§ **Exercise instructions**
Under this line are the records; write out word for word the part that begins at the line containing "(sampleStep cfg xin s).fbState" and ends at the line containing "theorem sampleStep_lfoPhase (cfg", and no more.

(Beginning of Information supplied)

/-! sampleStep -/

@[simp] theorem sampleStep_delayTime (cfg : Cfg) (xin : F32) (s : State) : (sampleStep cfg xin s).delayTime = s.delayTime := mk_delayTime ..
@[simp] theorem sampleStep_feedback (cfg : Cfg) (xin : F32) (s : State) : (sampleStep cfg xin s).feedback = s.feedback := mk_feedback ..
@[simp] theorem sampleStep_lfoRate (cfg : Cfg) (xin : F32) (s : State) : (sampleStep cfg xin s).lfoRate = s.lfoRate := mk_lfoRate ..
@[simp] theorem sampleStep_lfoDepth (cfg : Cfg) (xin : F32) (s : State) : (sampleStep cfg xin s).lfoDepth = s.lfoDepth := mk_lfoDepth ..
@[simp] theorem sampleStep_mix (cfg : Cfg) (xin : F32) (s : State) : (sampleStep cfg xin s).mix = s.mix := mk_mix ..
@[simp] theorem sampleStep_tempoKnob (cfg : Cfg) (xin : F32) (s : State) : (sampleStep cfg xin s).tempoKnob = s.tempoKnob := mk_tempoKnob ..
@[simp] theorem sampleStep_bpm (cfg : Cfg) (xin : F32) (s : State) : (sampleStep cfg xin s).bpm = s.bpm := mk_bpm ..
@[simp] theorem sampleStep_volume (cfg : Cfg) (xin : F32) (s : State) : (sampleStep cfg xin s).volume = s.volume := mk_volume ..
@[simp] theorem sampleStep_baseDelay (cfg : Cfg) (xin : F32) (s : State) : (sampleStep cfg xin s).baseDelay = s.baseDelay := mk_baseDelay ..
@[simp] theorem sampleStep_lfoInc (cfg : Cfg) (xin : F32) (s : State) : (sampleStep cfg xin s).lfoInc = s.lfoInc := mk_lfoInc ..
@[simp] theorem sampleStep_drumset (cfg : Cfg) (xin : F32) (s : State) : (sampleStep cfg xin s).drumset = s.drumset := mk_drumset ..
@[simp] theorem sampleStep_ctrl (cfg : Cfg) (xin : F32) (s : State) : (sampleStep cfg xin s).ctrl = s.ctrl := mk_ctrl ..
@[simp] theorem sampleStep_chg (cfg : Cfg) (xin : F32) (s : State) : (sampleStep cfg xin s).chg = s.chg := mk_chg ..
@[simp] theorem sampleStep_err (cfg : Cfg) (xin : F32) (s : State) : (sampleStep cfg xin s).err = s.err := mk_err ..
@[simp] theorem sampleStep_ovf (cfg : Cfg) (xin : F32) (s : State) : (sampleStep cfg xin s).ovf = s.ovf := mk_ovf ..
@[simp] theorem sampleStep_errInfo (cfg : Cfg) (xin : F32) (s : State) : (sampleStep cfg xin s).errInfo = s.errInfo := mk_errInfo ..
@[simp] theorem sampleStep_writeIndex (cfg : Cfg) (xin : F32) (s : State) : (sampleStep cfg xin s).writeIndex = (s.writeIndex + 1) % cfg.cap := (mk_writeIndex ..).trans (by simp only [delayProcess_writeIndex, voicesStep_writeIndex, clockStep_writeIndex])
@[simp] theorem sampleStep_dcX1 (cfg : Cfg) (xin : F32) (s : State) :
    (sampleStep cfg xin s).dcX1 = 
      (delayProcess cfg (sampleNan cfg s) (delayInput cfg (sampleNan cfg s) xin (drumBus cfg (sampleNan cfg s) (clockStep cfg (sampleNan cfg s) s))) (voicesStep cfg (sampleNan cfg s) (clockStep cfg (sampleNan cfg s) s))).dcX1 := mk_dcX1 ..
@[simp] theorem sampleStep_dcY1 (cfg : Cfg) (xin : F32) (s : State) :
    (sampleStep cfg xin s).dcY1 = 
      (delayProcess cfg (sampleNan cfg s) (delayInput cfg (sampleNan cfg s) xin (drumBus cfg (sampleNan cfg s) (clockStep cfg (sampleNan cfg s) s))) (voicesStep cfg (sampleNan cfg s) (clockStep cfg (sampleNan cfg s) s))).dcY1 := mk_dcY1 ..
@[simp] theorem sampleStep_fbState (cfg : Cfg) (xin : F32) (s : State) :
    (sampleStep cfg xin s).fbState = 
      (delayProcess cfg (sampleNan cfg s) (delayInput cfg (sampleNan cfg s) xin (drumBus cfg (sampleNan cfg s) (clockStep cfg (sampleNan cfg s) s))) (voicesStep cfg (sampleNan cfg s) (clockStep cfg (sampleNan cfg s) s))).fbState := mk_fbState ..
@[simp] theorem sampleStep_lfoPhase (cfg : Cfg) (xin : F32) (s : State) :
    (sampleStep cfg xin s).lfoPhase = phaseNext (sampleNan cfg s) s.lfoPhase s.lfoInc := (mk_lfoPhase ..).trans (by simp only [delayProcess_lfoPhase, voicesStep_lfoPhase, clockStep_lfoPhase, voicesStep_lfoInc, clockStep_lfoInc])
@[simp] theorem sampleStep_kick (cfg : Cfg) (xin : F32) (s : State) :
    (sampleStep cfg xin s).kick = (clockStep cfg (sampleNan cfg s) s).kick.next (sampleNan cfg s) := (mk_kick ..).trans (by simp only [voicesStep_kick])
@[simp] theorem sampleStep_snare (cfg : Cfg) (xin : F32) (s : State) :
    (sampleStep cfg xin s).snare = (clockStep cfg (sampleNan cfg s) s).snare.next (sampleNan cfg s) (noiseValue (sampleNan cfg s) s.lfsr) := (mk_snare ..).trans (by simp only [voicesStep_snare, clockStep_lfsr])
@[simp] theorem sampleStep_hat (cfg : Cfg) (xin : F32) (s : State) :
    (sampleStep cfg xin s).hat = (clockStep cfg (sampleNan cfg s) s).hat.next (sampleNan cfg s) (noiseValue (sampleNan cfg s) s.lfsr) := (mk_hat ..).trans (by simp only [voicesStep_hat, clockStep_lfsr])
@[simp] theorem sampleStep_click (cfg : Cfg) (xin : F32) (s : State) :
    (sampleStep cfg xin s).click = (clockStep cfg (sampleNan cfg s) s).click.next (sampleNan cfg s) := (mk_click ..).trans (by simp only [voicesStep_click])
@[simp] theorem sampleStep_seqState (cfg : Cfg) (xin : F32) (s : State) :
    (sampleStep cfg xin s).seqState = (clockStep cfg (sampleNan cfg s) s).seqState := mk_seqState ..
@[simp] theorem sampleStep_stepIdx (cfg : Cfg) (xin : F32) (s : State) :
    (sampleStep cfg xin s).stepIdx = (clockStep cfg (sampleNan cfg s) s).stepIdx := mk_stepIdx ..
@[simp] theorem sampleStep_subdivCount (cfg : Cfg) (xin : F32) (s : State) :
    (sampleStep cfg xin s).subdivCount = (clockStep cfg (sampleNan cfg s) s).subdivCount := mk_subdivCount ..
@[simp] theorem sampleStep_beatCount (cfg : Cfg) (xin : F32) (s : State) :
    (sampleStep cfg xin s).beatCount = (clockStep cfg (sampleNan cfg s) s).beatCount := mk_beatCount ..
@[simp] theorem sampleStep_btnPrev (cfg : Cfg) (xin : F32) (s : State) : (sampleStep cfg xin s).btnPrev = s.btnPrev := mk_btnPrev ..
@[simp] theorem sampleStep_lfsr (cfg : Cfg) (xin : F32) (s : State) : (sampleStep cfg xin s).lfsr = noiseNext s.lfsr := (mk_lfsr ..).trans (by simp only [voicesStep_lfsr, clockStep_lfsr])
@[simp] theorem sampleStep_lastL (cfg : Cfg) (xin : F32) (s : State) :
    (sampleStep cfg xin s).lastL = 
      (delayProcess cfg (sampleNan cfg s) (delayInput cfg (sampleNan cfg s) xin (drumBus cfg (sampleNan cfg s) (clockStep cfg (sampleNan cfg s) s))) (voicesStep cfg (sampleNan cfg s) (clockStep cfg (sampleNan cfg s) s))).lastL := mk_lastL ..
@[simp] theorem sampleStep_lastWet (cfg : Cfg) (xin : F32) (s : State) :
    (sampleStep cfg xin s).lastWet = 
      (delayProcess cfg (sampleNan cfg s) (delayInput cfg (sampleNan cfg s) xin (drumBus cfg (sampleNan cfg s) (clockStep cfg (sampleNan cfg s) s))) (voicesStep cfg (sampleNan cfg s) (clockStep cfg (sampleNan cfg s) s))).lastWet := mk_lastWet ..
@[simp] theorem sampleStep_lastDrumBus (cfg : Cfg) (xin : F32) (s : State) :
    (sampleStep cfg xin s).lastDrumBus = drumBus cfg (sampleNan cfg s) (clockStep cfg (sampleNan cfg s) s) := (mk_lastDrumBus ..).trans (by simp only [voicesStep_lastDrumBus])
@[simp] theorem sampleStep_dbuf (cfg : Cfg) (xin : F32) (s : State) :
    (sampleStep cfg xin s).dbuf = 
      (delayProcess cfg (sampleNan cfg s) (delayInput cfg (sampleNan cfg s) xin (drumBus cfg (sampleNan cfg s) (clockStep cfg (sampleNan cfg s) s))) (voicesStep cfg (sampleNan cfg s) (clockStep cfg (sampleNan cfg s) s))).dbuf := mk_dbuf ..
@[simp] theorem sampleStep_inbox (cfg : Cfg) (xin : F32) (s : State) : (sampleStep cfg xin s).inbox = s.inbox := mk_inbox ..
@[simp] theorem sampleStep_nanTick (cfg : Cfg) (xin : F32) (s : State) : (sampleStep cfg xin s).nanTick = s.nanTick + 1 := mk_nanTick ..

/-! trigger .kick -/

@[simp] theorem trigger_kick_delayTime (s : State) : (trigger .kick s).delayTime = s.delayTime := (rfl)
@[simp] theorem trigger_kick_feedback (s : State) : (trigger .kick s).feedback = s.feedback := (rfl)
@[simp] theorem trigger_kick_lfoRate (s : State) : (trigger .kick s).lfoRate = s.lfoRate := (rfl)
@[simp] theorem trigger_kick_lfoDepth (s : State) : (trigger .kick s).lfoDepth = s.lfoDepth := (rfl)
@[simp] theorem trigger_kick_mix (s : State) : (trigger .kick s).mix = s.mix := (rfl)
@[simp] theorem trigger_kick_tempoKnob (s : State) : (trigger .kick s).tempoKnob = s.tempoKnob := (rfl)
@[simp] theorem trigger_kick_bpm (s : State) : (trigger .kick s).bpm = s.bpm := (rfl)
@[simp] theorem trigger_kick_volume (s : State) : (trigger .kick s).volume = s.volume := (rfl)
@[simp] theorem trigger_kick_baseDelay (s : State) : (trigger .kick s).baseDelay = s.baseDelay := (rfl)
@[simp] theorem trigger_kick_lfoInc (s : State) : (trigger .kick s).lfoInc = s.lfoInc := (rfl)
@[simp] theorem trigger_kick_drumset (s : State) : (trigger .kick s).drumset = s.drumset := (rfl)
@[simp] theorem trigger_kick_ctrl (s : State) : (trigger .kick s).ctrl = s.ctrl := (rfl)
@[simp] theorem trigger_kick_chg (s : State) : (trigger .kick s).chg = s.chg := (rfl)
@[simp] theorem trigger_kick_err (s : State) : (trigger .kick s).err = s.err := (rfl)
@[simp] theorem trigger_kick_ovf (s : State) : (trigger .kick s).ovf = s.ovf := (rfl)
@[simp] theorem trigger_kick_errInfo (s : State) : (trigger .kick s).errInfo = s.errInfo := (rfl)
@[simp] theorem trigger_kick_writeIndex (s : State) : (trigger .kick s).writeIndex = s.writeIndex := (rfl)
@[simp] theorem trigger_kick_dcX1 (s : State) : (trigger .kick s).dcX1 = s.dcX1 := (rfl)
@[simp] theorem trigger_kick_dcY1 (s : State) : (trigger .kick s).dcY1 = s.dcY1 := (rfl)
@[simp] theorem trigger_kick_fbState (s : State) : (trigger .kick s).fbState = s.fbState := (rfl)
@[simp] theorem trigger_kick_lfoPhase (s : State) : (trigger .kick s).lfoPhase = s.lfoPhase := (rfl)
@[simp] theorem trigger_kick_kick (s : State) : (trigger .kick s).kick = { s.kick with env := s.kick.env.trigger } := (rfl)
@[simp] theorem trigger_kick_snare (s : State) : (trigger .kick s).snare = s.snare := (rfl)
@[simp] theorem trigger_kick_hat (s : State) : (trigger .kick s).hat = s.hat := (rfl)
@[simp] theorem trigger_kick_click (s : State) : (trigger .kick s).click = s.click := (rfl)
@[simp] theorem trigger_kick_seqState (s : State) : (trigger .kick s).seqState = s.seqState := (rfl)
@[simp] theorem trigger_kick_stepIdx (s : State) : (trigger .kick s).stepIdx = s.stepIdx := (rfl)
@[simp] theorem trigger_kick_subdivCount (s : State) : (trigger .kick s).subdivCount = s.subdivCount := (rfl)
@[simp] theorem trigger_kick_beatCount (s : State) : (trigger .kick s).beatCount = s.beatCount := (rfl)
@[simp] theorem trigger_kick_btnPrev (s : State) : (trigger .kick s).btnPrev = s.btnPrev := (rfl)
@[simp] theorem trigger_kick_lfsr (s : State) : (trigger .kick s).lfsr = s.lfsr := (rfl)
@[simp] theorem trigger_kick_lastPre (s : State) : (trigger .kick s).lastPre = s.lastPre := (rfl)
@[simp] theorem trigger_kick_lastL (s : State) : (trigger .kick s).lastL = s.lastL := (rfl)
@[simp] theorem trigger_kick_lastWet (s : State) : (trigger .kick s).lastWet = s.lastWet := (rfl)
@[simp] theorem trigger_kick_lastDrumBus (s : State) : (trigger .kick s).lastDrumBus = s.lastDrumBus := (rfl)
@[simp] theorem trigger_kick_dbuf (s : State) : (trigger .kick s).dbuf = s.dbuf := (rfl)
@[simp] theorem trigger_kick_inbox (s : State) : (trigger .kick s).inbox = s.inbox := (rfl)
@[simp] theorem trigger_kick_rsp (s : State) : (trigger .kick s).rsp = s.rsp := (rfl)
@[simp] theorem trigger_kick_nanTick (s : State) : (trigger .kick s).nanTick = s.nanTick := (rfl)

(End of Information supplied)

§ **Response to the exercise**
    (sampleStep cfg xin s).fbState = 
      (delayProcess cfg (sampleNan cfg s) (delayInput cfg (sampleNan cfg s) xin (drumBus cfg (sampleNan cfg s) (clockStep cfg (sampleNan cfg s) s))) (voicesStep cfg (sampleNan cfg s) (clockStep cfg (sampleNan cfg s) s))).fbState := mk_fbState ..
@[simp] theorem sampleStep_lfoPhase (cfg : Cfg) (xin : F32) (s : State) :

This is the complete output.